Who was I that I could hinder God? Who are we that we could hinder God? Most of us can’t imagine that we ever would. Surely we would willingly go along with whatever God had in mind. If only we knew what that was, of course. Or, if only what God had in mind included a road map we could sneak a peek at now and then. Just to make sure we were even going in the right direction, let alone are on the right road.
         Peter, it seems, is for whom the prayer, “Guide me, O lord, in the right direction,” must have been specifically written. And particularly in this morning’s reading at the story’s beginning, Peter is determined to take the familiar road, the road of tradition, the road of custom, the road he believes leads to upholding the faith.
         But something is not quite right after all. The believers in Judea heard that the Gentiles had also accepted the word of God. How did this happen?
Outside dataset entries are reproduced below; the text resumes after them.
/-! ## State.setMinput -/

@[simp] theorem State.setMinput_pending (s : State) (n : Nat) (x : ModInput) : (s.setMinput n x).pending = s.pending := rfl
@[simp] theorem State.setMinput_et (s : State) (n : Nat) (x : ModInput) : (s.setMinput n x).et = s.et := rfl
@[simp] theorem State.setMinput_dt0 (s : State) (n : Nat) (x : ModInput) : (s.setMinput n x).dt0 = s.dt0 := rfl
@[simp] theorem State.setMinput_pace (s : State) (n : Nat) (x : ModInput) : (s.setMinput n x).pace = s.pace := rfl
@[simp] theorem State.setMinput_fv (s : State) (n : Nat) (x : ModInput) : (s.setMinput n x).fv = s.fv := rfl
@[simp] theorem State.setMinput_regs (s : State) (n : Nat) (x : ModInput) : (s.setMinput n x).regs = s.regs := rfl
@[simp] theorem State.setMinput_raised (s : State) (n : Nat) (x : ModInput) : (s.setMinput n x).raised = s.raised := rfl
@[simp] theorem State.setMinput_logs (s : State) (n : Nat) (x : ModInput) : (s.setMinput n x).logs = s.logs := rfl
@[simp] theorem State.setMinput_wlNow (s : State) (n : Nat) (x : ModInput) : (s.setMinput n x).wlNow = s.wlNow := rfl
@[simp] theorem State.setMinput_prkCyc (s : State) (n : Nat) (x : ModInput) : (s.setMinput n x).prkCyc = s.prkCyc := rfl
@[simp] theorem State.setMinput_out (s : State) (n : Nat) (x : ModInput) : (s.setMinput n x).out = s.out := rfl
@[simp] theorem State.setMinput_munits (s : State) (n : Nat) (x : ModInput) : (s.setMinput n x).munits = s.munits := rfl
@[simp] theorem State.setMinput_mroles (s : State) (n : Nat) (x : ModInput) : (s.setMinput n x).mroles = s.mroles := rfl
@[simp] theorem State.setMinput_mtiles (s : State) (n : Nat) (x : ModInput) : (s.setMinput n x).mtiles = s.mtiles := rfl
@[simp] theorem State.setMinput_mcs (s : State) (n : Nat) (x : ModInput) : (s.setMinput n x).mcs = s.mcs := rfl
@[simp] theorem State.setMinput_xcFails (s : State) (n : Nat) (x : ModInput) : (s.setMinput n x).xcFails = s.xcFails := rfl
@[simp] theorem State.setMinput_xcLate (s : State) (n : Nat) (x : ModInput) : (s.setMinput n x).xcLate = s.xcLate := rfl
@[simp] theorem State.setMinput_streams (s : State) (n : Nat) (x : ModInput) : (s.setMinput n x).streams = s.streams := rfl
@[simp] theorem State.setMinput_capUsed (s : State) (n : Nat) (x : ModInput) : (s.setMinput n x).capUsed = s.capUsed := rfl
@[simp] theorem State.setMinput_cap (s : State) (n : Nat) (x : ModInput) : (s.setMinput n x).cap = s.cap := rfl
@[simp] theorem State.setMinput_committed (s : State) (n : Nat) (x : ModInput) : (s.setMinput n x).committed = s.committed := rfl
@[simp] theorem State.setMinput_fns (s : State) (n : Nat) (x : ModInput) : (s.setMinput n x).fns = s.fns := rfl
@[simp] theorem State.setMinput_ecUsed (s : State) (n : Nat) (x : ModInput) : (s.setMinput n x).ecUsed = s.ecUsed := rfl
@[simp] theorem State.setMinput_srcSeen (s : State) (n : Nat) (x : ModInput) : (s.setMinput n x).srcSeen = s.srcSeen := rfl
@[simp] theorem State.setMinput_flight (s : State) (n : Nat) (x : ModInput) : (s.setMinput n x).flight = s.flight := rfl
@[simp] theorem State.setMinput_slotsUsed (s : State) (n : Nat) (x : ModInput) : (s.setMinput n x).slotsUsed = s.slotsUsed := rfl
@[simp] theorem State.setMinput_lanesOn (s : State) (n : Nat) (x : ModInput) : (s.setMinput n x).lanesOn = s.lanesOn := rfl
@[simp] theorem State.setMinput_laneIn (s : State) (n : Nat) (x : ModInput) : (s.setMinput n x).laneIn = s.laneIn := rfl
@[simp] theorem State.setMinput_legs (s : State) (n : Nat) (x : ModInput) : (s.setMinput n x).legs = s.legs := rfl
@[simp] theorem State.setMinput_posts (s : State) (n : Nat) (x : ModInput) : (s.setMinput n x).posts = s.posts := rfl
@[simp] theorem State.setMinput_laneReqs (s : State) (n : Nat) (x : ModInput) : (s.setMinput n x).laneReqs = s.laneReqs := rfl
@[simp] theorem State.setMinput_step12 (s : State) (n : Nat) (x : ModInput) : (s.setMinput n x).step12 = s.step12 := rfl
@[simp] theorem State.setMinput_trigs (s : State) (n : Nat) (x : ModInput) : (s.setMinput n x).trigs = s.trigs := rfl
@[simp] theorem State.setMinput_engs (s : State) (n : Nat) (x : ModInput) : (s.setMinput n x).engs = s.engs := rfl
@[simp] theorem State.setMinput_ltiles (s : State) (n : Nat) (x : ModInput) : (s.setMinput n x).ltiles = s.ltiles := rfl
@[simp] theorem State.setMinput_xslots (s : State) (n : Nat) (x : ModInput) : (s.setMinput n x).xslots = s.xslots := rfl
@[simp] theorem State.setMinput_plwAsked (s : State) (n : Nat) (x : ModInput) : (s.setMinput n x).plwAsked = s.plwAsked := rfl
@[simp] theorem State.setMinput_badCw (s : State) (n : Nat) (x : ModInput) : (s.setMinput n x).badCw = s.badCw := rfl
@[simp] theorem State.setMinput_timers (s : State) (n : Nat) (x : ModInput) : (s.setMinput n x).timers = s.timers := rfl
@[simp] theorem State.setMinput_pinEdges (s : State) (n : Nat) (x : ModInput) : (s.setMinput n x).pinEdges = s.pinEdges := rfl
@[simp] theorem State.setMinput_shadows (s : State) (n : Nat) (x : ModInput) : (s.setMinput n x).shadows = s.shadows := rfl
@[simp] theorem State.setMinput_dtSeen (s : State) (n : Nat) (x : ModInput) : (s.setMinput n x).dtSeen = s.dtSeen := rfl
@[simp] theorem State.setMinput_cores (s : State) (n : Nat) (x : ModInput) : (s.setMinput n x).cores = s.cores := rfl
@[simp] theorem State.setMinput_tcm (s : State) (n : Nat) (x : ModInput) : (s.setMinput n x).tcm = s.tcm := rfl
@[simp] theorem State.setMinput_sram (s : State) (n : Nat) (x : ModInput) : (s.setMinput n x).sram = s.sram := rfl
@[simp] theorem State.setMinput_bankKey (s : State) (n : Nat) (x : ModInput) : (s.setMinput n x).bankKey = s.bankKey := rfl
@[simp] theorem State.setMinput_bankFree (s : State) (n : Nat) (x : ModInput) : (s.setMinput n x).bankFree = s.bankFree := rfl
@[simp] theorem State.setMinput_bankWait (s : State) (n : Nat) (x : ModInput) : (s.setMinput n x).bankWait = s.bankWait := rfl
@[simp] theorem State.setMinput_wtab (s : State) (n : Nat) (x : ModInput) : (s.setMinput n x).wtab = s.wtab := rfl
@[simp] theorem State.setMinput_wgen (s : State) (n : Nat) (x : ModInput) : (s.setMinput n x).wgen = s.wgen := rfl
@[simp] theorem State.setMinput_wkey (s : State) (n : Nat) (x : ModInput) : (s.setMinput n x).wkey = s.wkey := rfl
@[simp] theorem State.setMinput_wrtFree (s : State) (n : Nat) (x : ModInput) : (s.setMinput n x).wrtFree = s.wrtFree := rfl
@[simp] theorem State.setMinput_bindLo (s : State) (n : Nat) (x : ModInput) : (s.setMinput n x).bindLo = s.bindLo := rfl
@[simp] theorem State.setMinput_nvm (s : State) (n : Nat) (x : ModInput) : (s.setMinput n x).nvm = s.nvm := rfl
@[simp] theorem State.setMinput_gated (s : State) (n : Nat) (x : ModInput) : (s.setMinput n x).gated = s.gated := rfl
@[simp] theorem State.setMinput_nv (s : State) (n : Nat) (x : ModInput) : (s.setMinput n x).nv = s.nv := rfl
@[simp] theorem State.setMinput_nvOp (s : State) (n : Nat) (x : ModInput) : (s.setMinput n x).nvOp = s.nvOp := rfl
@[simp] theorem State.setMinput_prkOp (s : State) (n : Nat) (x : ModInput) : (s.setMinput n x).prkOp = s.prkOp := rfl
@[simp] theorem State.setMinput_plwRun (s : State) (n : Nat) (x : ModInput) : (s.setMinput n x).plwRun = s.plwRun := rfl
@[simp] theorem State.setMinput_place (s : State) (n : Nat) (x : ModInput) : (s.setMinput n x).place = s.place := rfl
@[simp] theorem State.setMinput_patch (s : State) (n : Nat) (x : ModInput) : (s.setMinput n x).patch = s.patch := rfl
@[simp] theorem State.setMinput_patchLeft (s : State) (n : Nat) (x : ModInput) : (s.setMinput n x).patchLeft = s.patchLeft := rfl
@[simp] theorem State.setMinput_bootEnded (s : State) (n : Nat) (x : ModInput) : (s.setMinput n x).bootEnded = s.bootEnded := rfl
@[simp] theorem State.setMinput_loop (s : State) (n : Nat) (x : ModInput) : (s.setMinput n x).loop = s.loop := rfl
@[simp] theorem State.setMinput_linksUp (s : State) (n : Nat) (x : ModInput) : (s.setMinput n x).linksUp = s.linksUp := rfl
@[simp] theorem State.setMinput_hostSeats (s : State) (n : Nat) (x : ModInput) : (s.setMinput n x).hostSeats = s.hostSeats := rfl
@[simp] theorem State.setMinput_dmas (s : State) (n : Nat) (x : ModInput) : (s.setMinput n x).dmas = s.dmas := rfl
@[simp] theorem State.setMinput_mutes (s : State) (n : Nat) (x : ModInput) : (s.setMinput n x).mutes = s.mutes := rfl
@[simp] theorem State.setMinput_ecWin (s : State) (n : Nat) (x : ModInput) : (s.setMinput n x).ecWin = s.ecWin := rfl
@[simp] theorem State.setMinput_pfilt (s : State) (n : Nat) (x : ModInput) : (s.setMinput n x).pfilt = s.pfilt := rfl
@[simp] theorem State.setMinput_bplan (s : State) (n : Nat) (x : ModInput) : (s.setMinput n x).bplan = s.bplan := rfl
@[simp] theorem State.setMinput_bports (s : State) (n : Nat) (x : ModInput) : (s.setMinput n x).bports = s.bports := rfl
@[simp] theorem State.setMinput_aligned (s : State) (n : Nat) (x : ModInput) : (s.setMinput n x).aligned = s.aligned := rfl
@[simp] theorem State.setMinput_ringItems (s : State) (n : Nat) (x : ModInput) : (s.setMinput n x).ringItems = s.ringItems := rfl
@[simp] theorem State.setMinput_ringLast (s : State) (n : Nat) (x : ModInput) : (s.setMinput n x).ringLast = s.ringLast := rfl
@[simp] theorem State.setMinput_gItems (s : State) (n : Nat) (x : ModInput) : (s.setMinput n x).gItems = s.gItems := rfl
@[simp] theorem State.setMinput_outq (s : State) (n : Nat) (x : ModInput) : (s.setMinput n x).outq = s.outq := rfl
@[simp] theorem State.setMinput_ltr (s : State) (n : Nat) (x : ModInput) : (s.setMinput n x).ltr = s.ltr := rfl
@[simp] theorem State.setMinput_perst (s : State) (n : Nat) (x : ModInput) : (s.setMinput n x).perst = s.perst := rfl
@[simp] theorem State.setMinput_linkMax (s : State) (n : Nat) (x : ModInput) : (s.setMinput n x).linkMax = s.linkMax := rfl
@[simp] theorem State.setMinput_kpllOut (s : State) (n : Nat) (x : ModInput) : (s.setMinput n x).kpllOut = s.kpllOut := rfl
@[simp] theorem State.setMinput_punits (s : State) (n : Nat) (x : ModInput) : (s.setMinput n x).punits = s.punits := rfl
@[simp] theorem State.setMinput_yard (s : State) (n : Nat) (x : ModInput) : (s.setMinput n x).yard = s.yard := rfl
@[simp] theorem State.setMinput_quietLo (s : State) (n : Nat) (x : ModInput) : (s.setMinput n x).quietLo = s.quietLo := rfl
@[simp] theorem State.setMinput_heldLeg (s : State) (n : Nat) (x : ModInput) : (s.setMinput n x).heldLeg = s.heldLeg := rfl
@[simp] theorem State.setMinput_heldAcc (s : State) (n : Nat) (x : ModInput) : (s.setMinput n x).heldAcc = s.heldAcc := rfl
@[simp] theorem State.setMinput_supply (s : State) (n : Nat) (x : ModInput) : (s.setMinput n x).supply = s.supply := rfl
@[simp] theorem State.setMinput_frst (s : State) (n : Nat) (x : ModInput) : (s.setMinput n x).frst = s.frst := rfl
@[simp] theorem State.setMinput_frstAt (s : State) (n : Nat) (x : ModInput) : (s.setMinput n x).frstAt = s.frstAt := rfl
@[simp] theorem State.setMinput_cpll (s : State) (n : Nat) (x : ModInput) : (s.setMinput n x).cpll = s.cpll := rfl
@[simp] theorem State.setMinput_kpll (s : State) (n : Nat) (x : ModInput) : (s.setMinput n x).kpll = s.kpll := rfl
@[simp] theorem State.setMinput_kpllAon (s : State) (n : Nat) (x : ModInput) : (s.setMinput n x).kpllAon = s.kpllAon := rfl
@[simp] theorem State.setMinput_clkret (s : State) (n : Nat) (x : ModInput) : (s.setMinput n x).clkret = s.clkret := rfl
@[simp] theorem State.setMinput_tracer (s : State) (n : Nat) (x : ModInput) : (s.setMinput n x).tracer = s.tracer := rfl
@[simp] theorem State.setMinput_pinCh (s : State) (n : Nat) (x : ModInput) : (s.setMinput n x).pinCh = s.pinCh := rfl
@[simp] theorem State.setMinput_pinAt (s : State) (n : Nat) (x : ModInput) : (s.setMinput n x).pinAt = s.pinAt := rfl
@[simp] theorem State.setMinput_strapLock (s : State) (n : Nat) (x : ModInput) : (s.setMinput n x).strapLock = s.strapLock := rfl
@[simp] theorem State.setMinput_tap (s : State) (n : Nat) (x : ModInput) : (s.setMinput n x).tap = s.tap := rfl
@[simp] theorem State.setMinput_dbgRun (s : State) (n : Nat) (x : ModInput) : (s.setMinput n x).dbgRun = s.dbgRun := rfl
It was shocking The right way, God’s way, what everyone knew was the revelation of God came only to the Jews, to the believers, and to those who had been with Jesus during his life. Now a bunch of upstart Gentiles, non-Jews, unclean, uncouth, and uncircumcised, were claiming they too had accepted the newly revealed word of God. Peter, because he listens to his God-inspired dream, finds himself in the position of defending his actions. He broke with tradition by associating with Gentiles and has to justify what he did.
         Peter finds himself in a position we often do, frankly without recognizing it much of the time. God’s desires often have very little to do with our cherished traditions and ways of doing things.
         In the church and in our lives, we work to preserve our traditions out of a need for safety, for comfort, for respect for those who have gone before us, and to re-establish our common identity. But what if, just what if, God is doing something different, something new, something never done before? What if God wants to break through our cherished notions and our self-imposed human limitations and boundaries?
         Most of us resist even the concept of change. In our innermost places we metaphorically fold our arms and say, “Hell no, we won’t go!” Yet even as we do this, God us moving to change us, remold us, to make us different, and to be more like who God created us to be with every breath and every move we take.
         When we work so hard to preserve and protect our traditions and our identity, we could, just possibly, be working against the very thing God is doing in the church and in our lives.
         Peter was given a vision of inclusiveness and love. His vision had nothing to do with food and everything to do with maintaining a tradition that excluded rather than included. Peter, like most of us in the same situation, was convinced of his rightness. He had conveniently forgotten what Jesus taught. “Listen to me, all of you, and understand: there is nothing outside a person that by going in can defile, but the things that come out are what defile.”[2]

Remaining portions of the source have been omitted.